使用python处理excel,使用python处理Excel 2007文件

Using python I need to be able to do the following operations to a workbook for excel 2007:

delete rows

sorting a worksheet

getting distinct values from a column

I am looking into openpyxl; however, it seems to have limited capabilities.

Can anyone please recommend a library that can do the above tasks?

解决方案

I want to preface this with letting you know this is only a windows based solution. But if you are using Windows I would recommend using Win32Com which can be found here. This module gives Python programmatic access to any Microsoft Office Application (including Excel) and uses many of the same methods used in VBA. Usually what you will do is record a macro (or recall from memory) how to do something in VBA and then use the same functions in Python

To start we want to connect to Excel and get access to the first sheet as an example

#First we need to access the module that lets us connect to Excel

import win32com.client

# Next we want to create a variable that represents Excel

app = win32com.client.Dispatch("Excel.Application")
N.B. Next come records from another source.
/-! ### passCycles -/

@[simp] theorem State.passCycles_released (s : State) (d n : Nat) : (s.passCycles d n).released = s.released := State.setDie_released s _ _
@[simp] theorem State.passCycles_here (s : State) (d n : Nat) : (s.passCycles d n).here = s.here := State.setDie_here s _ _
@[simp] theorem State.passCycles_agenda (s : State) (d n : Nat) : (s.passCycles d n).agenda = s.agenda := State.setDie_agenda s _ _
@[simp] theorem State.passCycles_fresh (s : State) (d n : Nat) : (s.passCycles d n).fresh = s.fresh := State.setDie_fresh s _ _
@[simp] theorem State.passCycles_serial (s : State) (d n : Nat) : (s.passCycles d n).serial = s.serial := State.setDie_serial s _ _
@[simp] theorem State.passCycles_cores (s : State) (d n : Nat) : (s.passCycles d n).cores = s.cores := State.setDie_cores s _ _
@[simp] theorem State.passCycles_pipes (s : State) (d n : Nat) : (s.passCycles d n).pipes = s.pipes := State.setDie_pipes s _ _
@[simp] theorem State.passCycles_past (s : State) (d n : Nat) : (s.passCycles d n).past = s.past := State.setDie_past s _ _
@[simp] theorem State.passCycles_bins (s : State) (d n : Nat) : (s.passCycles d n).bins = s.bins := State.setDie_bins s _ _
@[simp] theorem State.passCycles_binTeams (s : State) (d n : Nat) : (s.passCycles d n).binTeams = s.binTeams := State.setDie_binTeams s _ _
@[simp] theorem State.passCycles_ctxs (s : State) (d n : Nat) : (s.passCycles d n).ctxs = s.ctxs := State.setDie_ctxs s _ _
@[simp] theorem State.passCycles_mem (s : State) (d n : Nat) : (s.passCycles d n).mem = s.mem := State.setDie_mem s _ _
@[simp] theorem State.passCycles_hostMem (s : State) (d n : Nat) : (s.passCycles d n).hostMem = s.hostMem := State.setDie_hostMem s _ _
@[simp] theorem State.passCycles_blocks (s : State) (d n : Nat) : (s.passCycles d n).blocks = s.blocks := State.setDie_blocks s _ _
@[simp] theorem State.passCycles_pages (s : State) (d n : Nat) : (s.passCycles d n).pages = s.pages := State.setDie_pages s _ _
@[simp] theorem State.passCycles_stage (s : State) (d n : Nat) : (s.passCycles d n).stage = s.stage := State.setDie_stage s _ _
@[simp] theorem State.passCycles_stageErr (s : State) (d n : Nat) : (s.passCycles d n).stageErr = s.stageErr := State.setDie_stageErr s _ _
@[simp] theorem State.passCycles_d0ok (s : State) (d n : Nat) : (s.passCycles d n).d0ok = s.d0ok := State.setDie_d0ok s _ _
@[simp] theorem State.passCycles_d1ok (s : State) (d n : Nat) : (s.passCycles d n).d1ok = s.d1ok := State.setDie_d1ok s _ _
@[simp] theorem State.passCycles_ticksRun (s : State) (d n : Nat) : (s.passCycles d n).ticksRun = s.ticksRun := State.setDie_ticksRun s _ _
@[simp] theorem State.passCycles_tickOffset (s : State) (d n : Nat) : (s.passCycles d n).tickOffset = s.tickOffset := State.setDie_tickOffset s _ _
@[simp] theorem State.passCycles_pf (s : State) (d n : Nat) : (s.passCycles d n).pf = s.pf := State.setDie_pf s _ _
@[simp] theorem State.passCycles_ras (s : State) (d n : Nat) : (s.passCycles d n).ras = s.ras := State.setDie_ras s _ _
@[simp] theorem State.passCycles_meter (s : State) (d n : Nat) : (s.passCycles d n).meter = s.meter := State.setDie_meter s _ _
@[simp] theorem State.passCycles_side (s : State) (d n : Nat) : (s.passCycles d n).side = s.side := State.setDie_side s _ _
@[simp] theorem State.passCycles_msix (s : State) (d n : Nat) : (s.passCycles d n).msix = s.msix := State.setDie_msix s _ _
@[simp] theorem State.passCycles_ltr (s : State) (d n : Nat) : (s.passCycles d n).ltr = s.ltr := State.setDie_ltr s _ _
@[simp] theorem State.passCycles_idlePlaces (s : State) (d n : Nat) : (s.passCycles d n).idlePlaces = s.idlePlaces := State.setDie_idlePlaces s _ _
@[simp] theorem State.passCycles_hopFails (s : State) (d n : Nat) : (s.passCycles d n).hopFails = s.hopFails := State.setDie_hopFails s _ _
@[simp] theorem State.passCycles_window (s : State) (d n : Nat) : (s.passCycles d n).window = s.window := State.setDie_window s _ _
@[simp] theorem State.passCycles_starved (s : State) (d n : Nat) : (s.passCycles d n).starved = s.starved := State.setDie_starved s _ _
@[simp] theorem State.passCycles_routes (s : State) (d n : Nat) : (s.passCycles d n).routes = s.routes := State.setDie_routes s _ _
@[simp] theorem State.passCycles_circling (s : State) (d n : Nat) : (s.passCycles d n).circling = s.circling := State.setDie_circling s _ _
@[simp] theorem State.passCycles_halves (s : State) (d n : Nat) : (s.passCycles d n).halves = s.halves := State.setDie_halves s _ _
@[simp] theorem State.passCycles_former (s : State) (d n : Nat) : (s.passCycles d n).former = s.former := State.setDie_former s _ _
@[simp] theorem State.passCycles_hostRead (s : State) (d n : Nat) : (s.passCycles d n).hostRead = s.hostRead := State.setDie_hostRead s _ _
@[simp] theorem State.passCycles_images (s : State) (d n : Nat) : (s.passCycles d n).images = s.images := State.setDie_images s _ _
@[simp] theorem State.passCycles_shutdown (s : State) (d n : Nat) : (s.passCycles d n).shutdown = s.shutdown := State.setDie_shutdown s _ _

end Sys2Proof.Machine
end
# Lastly we will assume that the workbook is active and get the first sheet

wbk = app.ActiveWorkbook

sheet = wbk.Sheets(1)

At this point we have a variable named sheet that represents the excel work sheet we will be working with. Of course there are multiple ways to access the sheet, this is usually the way I demo how to use win32com with excel because it is very intuitive.

Now assume I have the following values on the first sheet and I will go over one by one how to answer what you were asking:

A

1 "d"

2 "c"

3 "b"

4 "a"

5 "c"

Delete Rows:

Lets assume that you want to delete the first row in your active sheet.

sheet.Rows(1).Delete()

This creates:

A

1 "c"

2 "b"

3 "a"

4 "c"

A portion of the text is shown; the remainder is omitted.